The monument should not be confused with the Soviet War Memorial (Tiergarten), built in 1945 in the Tiergarten district of what would later become West Berlin, or the Soviet War Memorial (Schönholzer Heide), in Berlin's Pankow district.
Layout
The focus of the ensemble is a monument by Soviet sculptor Yevgeny Vuchetich: a 12-m tall monument of a Soviet soldier with a sword holding a child, standing over a broken swastika. Vuchetich's inspiration for the monument was Soviet soldier Nikolai Masalov (1922-2004), who on April 30, 1945 found a German girl wandering near Potsdamer Platz during the Battle of Berlin and brought her to safety. Despite rumors that this episode was Soviet propaganda, owing to a journalist use of a different name for the girl's rescuer,[1] officially confirmed documents exist that substantiate at least five cases of Russian soldiers delivering small German children to orphanages during the Battle of Berlin. The base of the statue contains a small room lined in mosaics, in which wreaths are usually laid.

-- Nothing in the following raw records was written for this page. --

/-- A command whose checks have passed ends as its own rule does, from the block it found or, for DEC, from the block
after the silent descents (R12, R150, R186). -/
theorem ruleRun_eq_finish (i : Instr) : ∃ (p : Block) (e : Effect), e.OwnFault ∧ (i ≠ .dec → p = s) ∧
    ruleRun i s = p.finish i.opcode e := by
  cases i with
  | cnt b => exact ⟨s, _, cntRule_ownFault hs b, fun _ => rfl, rfl⟩
  | loadf b n => exact ⟨s, _, loadfRule_ownFault hs b n, fun _ => rfl, rfl⟩
  | hdrb c => exact ⟨s, _, hdrbRule_ownFault hs c, fun _ => rfl, rfl⟩
  | hdrser => exact ⟨s, _, hdrserRule_ownFault hs, fun _ => rfl, rfl⟩
  | build => exact ⟨s, _, buildRule_ownFault hs, fun _ => rfl, rfl⟩
  | wbit v => exact ⟨s, _, wbitRule_ownFault hs v, fun _ => rfl, rfl⟩
  | wflush => exact ⟨s, _, wflushRule_ownFault hs, fun _ => rfl, rfl⟩
  | enc b => exact ⟨s, _, encRule_ownFault hs b, fun _ => rfl, rfl⟩
  | rbit => exact ⟨s, _, rbitRule_ownFault hs, fun _ => rfl, rfl⟩
  | dstep => exact ⟨s, _, dstepRule_ownFault hs, fun _ => rfl, rfl⟩
  | dec =>
    have hp : (descend (bitsLeft s.br) s).flt.code = 0 := by
      obtain ⟨b, c, e, -⟩ := descend_frame (bitsLeft s.br) s
      rw [e]
      exact hs
    exact ⟨_, _, dstepRule_ownFault hp, fun h => absurd rfl h, rfl⟩
  | reset => exact ⟨s, resetRule, rfl, fun _ => rfl, rfl⟩
  | _ => exact ⟨s, _, (Effect.ownFault_ok _).2 hs, fun _ => rfl, rfl⟩

end Rules

/-! ## ProtocolError -/

/-- Only ProtocolError has code 7 (R180). -/
theorem FaultKind.code_eq_seven {k : FaultKind} : k.code = 7 ↔ k = .protocol := by
  cases k <;> decide

/-- A rule's own end records no ProtocolError (R188). -/
theorem Effect.OwnFault.finish_code {e : Effect} (h : e.OwnFault) (p : Block) (op : Byte) :
    (p.finish op e).1.flt.code ≠ 7 := by
  cases e with
  | ok a => rw [Block.finish_ok, h]; decide
  | error f => exact mt FaultKind.code_eq_seven.1 h

/-- Settles O13: the forbidden control states are those in which the precondition fails; where it holds the command ends
as its own rule does (`ruleRun_eq_finish`). -/
theorem protocolErrorTable : Obligations.ProtocolErrorTable := by
  intro i s hf forbidden
  have hforbidden : forbidden ↔ precondition s.toBlock i = false := by
    cases i with
    | hdrb | hdrser | build | gencode | enc | dstart => simp [forbidden, precondition, imp_iff_not_or, or_assoc]
    | _ => simp [forbidden, precondition]
  rw [hforbidden]
  refine ⟨exec_forbidden hf, fun hp => ⟨_, exec_run hf (by simpa using hp), ?_⟩⟩
  obtain ⟨p, e, hown, -, hrun⟩ := ruleRun_eq_finish hf i
  rw [State.respond_toBlock, hrun]
  exact hown.finish_code p i.opcode

/-! ## Precise faults -/

/-- A command other than DEC leaves an unfaulted block unfaulted or does nothing but raise a fault (R186, R192). -/
theorem Block.answer_of_unfaulted {s : Block} {i : Instr} (hs : s.flt.code = 0) (hi : i ≠ .dec) :
    (s.answer i).1.flt.code = 0 ∨ ∃ f, s.answer i = s.raise i.opcode f := by
  rcases s.answer_cases i with ⟨hf, -, -⟩ | ⟨-, -, h⟩ | ⟨-, -, h⟩
  · exact absurd hs (Block.faulted_eq_true.1 hf)
  · exact .inr ⟨_, h⟩
  · obtain ⟨p, e, hown, hp, hrun⟩ := ruleRun_eq_finish hs i
    rw [h, hrun, hp hi]
    cases e with
    | ok a => exact .inl hown
    | error f => exact .inr ⟨f, rfl⟩

/-- Settles O14: the command has raised a fault from the block it found (`Block.answer_of_unfaulted`). -/
theorem faultsArePrecise : Obligations.FaultsArePrecise := by
  intro i s t hi hs h ht
  rw [exec_eq] at h
  cases h
  obtain hcode | ⟨f, hraise⟩ := Block.answer_of_unfaulted hs hi
  · exact absurd hcode ht
  · rw [hraise]
    rfl

end Sys2Proof.Machine
end
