theorem eq_valuesBytes_of_valuesOf {s : List Byte} {v : Values} (h : valuesOf s = some v) : s = valuesBytes v := by
  apply of_bind_take16 h; intro tempMosfet s h
  apply of_bind_take16 h; intro tempMotor s h
  apply of_bind_take32 h; intro avgMotorCurrent s h
  apply of_bind_take32 h; intro avgInputCurrent s h
  apply of_bind_take32 h; intro avgId s h
  apply of_bind_take32 h; intro avgIq s h
  apply of_bind_take16 h; intro dutyCycle s h
  apply of_bind_take32 h; intro rpm s h
  apply of_bind_take16 h; intro inputVoltage s h
  apply of_bind_take32 h; intro ampHours s h
  apply of_bind_take32 h; intro ampHoursCharged s h
  apply of_bind_take32 h; intro wattHours s h
  apply of_bind_take32 h; intro wattHoursCharged s h
  apply of_bind_take32 h; intro tachometer s h
  apply of_bind_take32 h; intro tachometerAbs s h
  apply of_bind_take8 h; intro fault s h
  apply of_bind_take32 h; intro pidPos s h
  apply of_bind_take8 h; intro controllerId s h
  obtain ⟨rfl, hv⟩ := Option.ite_none_right_eq_some.1 h
  cases hv
  rfl

/-! ### What a decoded message is: the encoding of a well-formed instruction in its format -/

/-- `bytes` encode the well-formed instruction `i` in the format `f`. -/
structure Encodes (i : Instr) (f : Format) (bytes : List Byte) : Prop where
  format : formatOf i = f
  encoding : encode i = bytes
  wellFormed : WellFormed i = true

/-! ### HOSTOP4 (R100) -/

theorem noOperand_eq_ok_iff {i j : Instr} {operands : List Byte} :
    noOperand i operands = .ok j ↔ operands = [] ∧ j = i := by
  unfold noOperand
  split
  · simp [*, eq_comm]
  · simp [*]

theorem oneByte_eq_ok_iff {i : Instr} {operands : List Byte} :
    oneByte operands = .ok i ↔ ∃ b, operands = [b] ∧ i = .crcByte b := by
  match operands with
  | [] => simp [oneByte]
  | [b] => simp [oneByte, eq_comm]
  | _ :: _ :: _ => simp [oneByte]

theorem decodeHostOp_encode {i : Instr} (h : formatOf i = .hostOp) : decodeHostOp (encode i) = .ok i := by
  cases i with
  | frameShort | frameLong | uartChar | cmdFwVersion | cmdGetValues | cmdSetDuty | cmdSetCurrent | cmdSetBrakeCurrent
  | cmdSetRpm | cmdKeepalive => cases h
  | _ => rfl

theorem encodes_of_noOperand {i j : Instr} {code : Byte} {operands : List Byte} {k : Nat}
    (h : noOperand i operands = .ok j) (hcode : code.toNat = k) (hi : Encodes i .hostOp [BitVec.ofNat 8 k]) :
    Encodes j .hostOp (code :: operands) := by
  obtain ⟨rfl, rfl⟩ := noOperand_eq_ok_iff.1 h
  rwa [← hcode, BitVec.ofNat_toNat, BitVec.setWidth_eq] at hi

theorem encodes_of_decodeHostOp {s : List Byte} {i : Instr} (h : decodeHostOp s = .ok i) : Encodes i .hostOp s := by
  cases s with
  | nil => cases h
  | cons code operands =>
    simp only [decodeHostOp] at h
    split at h
    case h_3 hcode =>
      obtain rfl : code = 0x2 := BitVec.eq_of_toNat_eq hcode
      obtain ⟨b, rfl, rfl⟩ := oneByte_eq_ok_iff.1 h
      exact ⟨rfl, rfl, rfl⟩
    case h_5 hcode =>
      obtain rfl : code = 0x4 := BitVec.eq_of_toNat_eq hcode
      cases h
      exact ⟨rfl, rfl, rfl⟩
    case h_17 => cases h
    all_goals exact encodes_of_noOperand h ‹_› ⟨rfl, rfl, rfl⟩
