-- ==== Sys2Proof/Laws/State.lean ====
section
/-! SUPPORT. The fields of a state after each shared update, one lemma per field, true by definition: no proof about a
sequence of updates has to unfold a record update. -/

namespace Sys2Proof.Machine

section

variable (s : State)

/-! ### register -/

@[simp] theorem register_params (q : RequestId) (b : Basis) (n : Nat) (cb : Callback) : (register q b n cb s).params = s.params := rfl
@[simp] theorem register_tickCount (q : RequestId) (b : Basis) (n : Nat) (cb : Callback) : (register q b n cb s).tickCount = s.tickCount := rfl
@[simp] theorem register_latches (q : RequestId) (b : Basis) (n : Nat) (cb : Callback) : (register q b n cb s).latches = s.latches := rfl
@[simp] theorem register_fdc (q : RequestId) (b : Basis) (n : Nat) (cb : Callback) : (register q b n cb s).fdc = s.fdc := rfl
@[simp] theorem register_drives (q : RequestId) (b : Basis) (n : Nat) (cb : Callback) : (register q b n cb s).drives = s.drives := rfl
@[simp] theorem register_cas (q : RequestId) (b : Basis) (n : Nat) (cb : Callback) : (register q b n cb s).cas = s.cas := rfl
@[simp] theorem register_draws (q : RequestId) (b : Basis) (n : Nat) (cb : Callback) : (register q b n cb s).draws = s.draws := rfl
@[simp] theorem register_inputs (q : RequestId) (b : Basis) (n : Nat) (cb : Callback) : (register q b n cb s).inputs = s.inputs := rfl
@[simp] theorem register_outputs (q : RequestId) (b : Basis) (n : Nat) (cb : Callback) : (register q b n cb s).outputs = s.outputs := rfl

/-! ### expire -/

@[simp] theorem expire_params (q : RequestId) : (expire q s).params = s.params := rfl
@[simp] theorem expire_tickCount (q : RequestId) : (expire q s).tickCount = s.tickCount := rfl
@[simp] theorem expire_latches (q : RequestId) : (expire q s).latches = s.latches := rfl
@[simp] theorem expire_fdc (q : RequestId) : (expire q s).fdc = s.fdc := rfl
@[simp] theorem expire_drives (q : RequestId) : (expire q s).drives = s.drives := rfl
@[simp] theorem expire_cas (q : RequestId) : (expire q s).cas = s.cas := rfl
@[simp] theorem expire_draws (q : RequestId) : (expire q s).draws = s.draws := rfl
@[simp] theorem expire_inputs (q : RequestId) : (expire q s).inputs = s.inputs := rfl
@[simp] theorem expire_outputs (q : RequestId) : (expire q s).outputs = s.outputs := rfl

/-! ### latch -/

@[simp] theorem latch_params (l : Latch) : (latch l s).params = s.params := rfl
@[simp] theorem latch_tickCount (l : Latch) : (latch l s).tickCount = s.tickCount := rfl
@[simp] theorem latch_sched (l : Latch) : (latch l s).sched = s.sched := rfl
@[simp] theorem latch_fdc (l : Latch) : (latch l s).fdc = s.fdc := rfl
@[simp] theorem latch_drives (l : Latch) : (latch l s).drives = s.drives := rfl
@[simp] theorem latch_cas (l : Latch) : (latch l s).cas = s.cas := rfl
@[simp] theorem latch_draws (l : Latch) : (latch l s).draws = s.draws := rfl
@[simp] theorem latch_inputs (l : Latch) : (latch l s).inputs = s.inputs := rfl
@[simp] theorem latch_outputs (l : Latch) : (latch l s).outputs = s.outputs := rfl

/-! ### unlatch -/

@[simp] theorem unlatch_params (l : Latch) : (unlatch l s).params = s.params := rfl
@[simp] theorem unlatch_tickCount (l : Latch) : (unlatch l s).tickCount = s.tickCount := rfl
@[simp] theorem unlatch_sched (l : Latch) : (unlatch l s).sched = s.sched := rfl
@[simp] theorem unlatch_fdc (l : Latch) : (unlatch l s).fdc = s.fdc := rfl
@[simp] theorem unlatch_drives (l : Latch) : (unlatch l s).drives = s.drives := rfl
@[simp] theorem unlatch_cas (l : Latch) : (unlatch l s).cas = s.cas := rfl
@[simp] theorem unlatch_draws (l : Latch) : (unlatch l s).draws = s.draws := rfl
@[simp] theorem unlatch_inputs (l : Latch) : (unlatch l s).inputs = s.inputs := rfl
@[simp] theorem unlatch_outputs (l : Latch) : (unlatch l s).outputs = s.outputs := rfl
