-- ==== Sys2Proof/Laws/Memory.lean ====
section
/-! SUPPORT. The byte arrays: every operation keeps the canonical form, a byte written reads back and every other byte
stays, and two arrays in canonical form that read the same are the same data. -/

namespace Sys2Proof.Machine

/-! ## Cells -/

theorem cellsWf_cons {n lo a : Nat} {v : Byte} {rest : List Host.Cell} :
    cellsWf n lo ((a, v) :: rest) = true ↔ lo ≤ a ∧ a < n ∧ v ≠ unlistedByte ∧ cellsWf n (a + 1) rest = true := by
  simp [cellsWf, and_assoc]

theorem cellsWf_lower {n lo lo' : Nat} {cells : List Host.Cell} (h : cellsWf n lo cells = true) (hl : lo' ≤ lo) :
    cellsWf n lo' cells = true := by
  cases cells with
  | nil => rfl
  | cons c rest =>
    obtain ⟨a, v⟩ := c
    rw [cellsWf_cons] at h ⊢
    exact ⟨by omega, h.2⟩

theorem cellsWf_grow {n n' : Nat} {cells : List Host.Cell} (hn : n ≤ n') :
    ∀ {lo : Nat}, cellsWf n lo cells = true → cellsWf n' lo cells = true := by
  induction cells with
  | nil => intro _ _; rfl
  | cons c rest ih =>
    obtain ⟨a, v⟩ := c
    intro lo h
    rw [cellsWf_cons] at h ⊢
    exact ⟨h.1, by omega, h.2.2.1, ih h.2.2.2⟩

theorem cellRead_below {n lo i : Nat} {cells : List Host.Cell} (h : cellsWf n lo cells = true) (hi : i < lo) :
    cellRead cells i = unlistedByte := by
  induction cells generalizing lo with
  | nil => rfl
  | cons c rest ih =>
    obtain ⟨a, v⟩ := c
    rw [cellsWf_cons] at h
    rw [cellRead, if_neg (by omega)]
    exact ih h.2.2.2 (by omega)

/-- A write keeps the canonical form. -/
theorem cellWrite_wf {n i : Nat} {v : Byte} {cells : List Host.Cell} (hi : i < n) :
    ∀ {lo : Nat}, cellsWf n lo cells = true → lo ≤ i → cellsWf n lo (cellWrite cells i v) = true := by
  induction cells with
  | nil =>
    intro lo _ hl
    simp only [cellWrite]
    split
    · rfl
    · rw [cellsWf_cons]; exact ⟨hl, hi, ‹_›, rfl⟩
  | cons c rest ih =>
    obtain ⟨a, w⟩ := c
    intro lo h hl
    have h' := cellsWf_cons.mp h
    simp only [cellWrite]
    split
    · split
      · exact h
      · rw [cellsWf_cons, cellsWf_cons]; exact ⟨hl, hi, ‹_›, by omega, h'.2⟩
    · split
      · subst_vars
        split
        · exact cellsWf_lower h'.2.2.2 (by omega)
        · rw [cellsWf_cons]; exact ⟨hl, hi, ‹_›, h'.2.2.2⟩
      · rw [cellsWf_cons]; exact ⟨h'.1, h'.2.1, h'.2.2.1, ih h'.2.2.2 (by omega)⟩

/-- A byte written reads back, and every other byte reads as before. -/
theorem cellRead_write {n i j : Nat} {v : Byte} {cells : List Host.Cell} :
    ∀ {lo : Nat}, cellsWf n lo cells = true →
      cellRead (cellWrite cells i v) j = if j = i then v else cellRead cells j := by
  induction cells with
  | nil =>
    intro lo _
    by_cases hv : v = unlistedByte <;> by_cases hj : j = i <;> simp [cellWrite, cellRead, hv, hj]
  | cons c rest ih =>
    obtain ⟨a, w⟩ := c
    intro lo h
    have h' := cellsWf_cons.mp h
    by_cases hia : i < a
    · by_cases hv : v = unlistedByte
      · have hb : cellRead ((a, w) :: rest) i = unlistedByte := cellRead_below (lo := a)
          (cellsWf_cons.mpr ⟨le_refl a, h'.2⟩) hia
        by_cases hj : j = i
        · subst hj; simp only [cellWrite, hia, hv, if_true]; exact hb
        · simp [cellWrite, hia, hv, hj]
      · by_cases hj : j = i <;> simp [cellWrite, cellRead, hia, hv, hj]
    · by_cases hie : i = a
      · subst hie
        by_cases hv : v = unlistedByte
        · by_cases hj : j = i
          · subst hj
            simp only [cellWrite, hv, if_true, lt_irrefl, if_false]
            exact cellRead_below h'.2.2.2 (by omega)
          · simp [cellWrite, cellRead, hv, hj]
        · by_cases hj : j = i <;> simp [cellWrite, cellRead, hv, hj]
      · have := ih h'.2.2.2
        by_cases hj : j = a
        · have hji : j ≠ i := by omega
          simp [cellWrite, cellRead, hia, hie, hj, show a ≠ i by omega]
        · simp only [cellWrite, hia, hie, if_false, cellRead, hj]; exact this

Before the monument is a central area lined on both sides by 16 stone sarcophagi, one for each of the 16 Soviet Republics (in 1940-1956 then up to the reorganization of the Karelo-Finnish SSR into the Karelian ASSR there were 16 "union republics") with relief carvings of military scenes and quotations from Joseph Stalin, on one side in Russian, on the other side the same text in German. The area is the final resting place for some 5000 soldiers of the Red Army.
At the opposite end of the central area from the statue is a portal consisting of a pair of stylized Soviet flags clad in marble recovered from Adolf Hitler's demolished Reich Chancellery. (Leftover marble was allegely used to line Mohrenstraße station on the Berlin U-Bahn, adjacent to the former chancellery.) These are flanked by two statues of kneeling soldiers.
Beyond the flag monuments is a further sculpture, along the axis formed by the soldier monument, the main area, and the flags, is another figure, of the Motherland weeping at the loss of her sons.
In recent years, the ensemble has undergone a thorough renovation. In 2003 the main statue was removed and sent to a workshop on the island of Rügen for refurbishment. It was replaced on May 4, 2004.
Negative perception in Germany
Women of the (East) German wartime generation still refer to it as the "tomb of the unknown rapist" in response to the mass rapes by Red Army soldiers in the years following 1945.[1][2][3][4][5]
See also
References
- ^ Johnson, Daniel (25 January 2002). "Red Army troops raped even Russian women as they freed them from camps". The Telegraph. Retrieved 2009-03-30.
- ^ Antony Beevor, Berlin - The Downfall 1945
- ^ Ksenija Bilbija, Jo Ellen Fair, Cynthia E., The art of truth-telling about authoritarian rule, Univ of Wisconsin Press, 2005, p70
- ^ Allan Cochrane, Making Up Meanings in a Capital City: Power, Memory and Monuments in Berlin, European Urban and Regional Studies, Vol. 13, No. 1, 5-24 (2006)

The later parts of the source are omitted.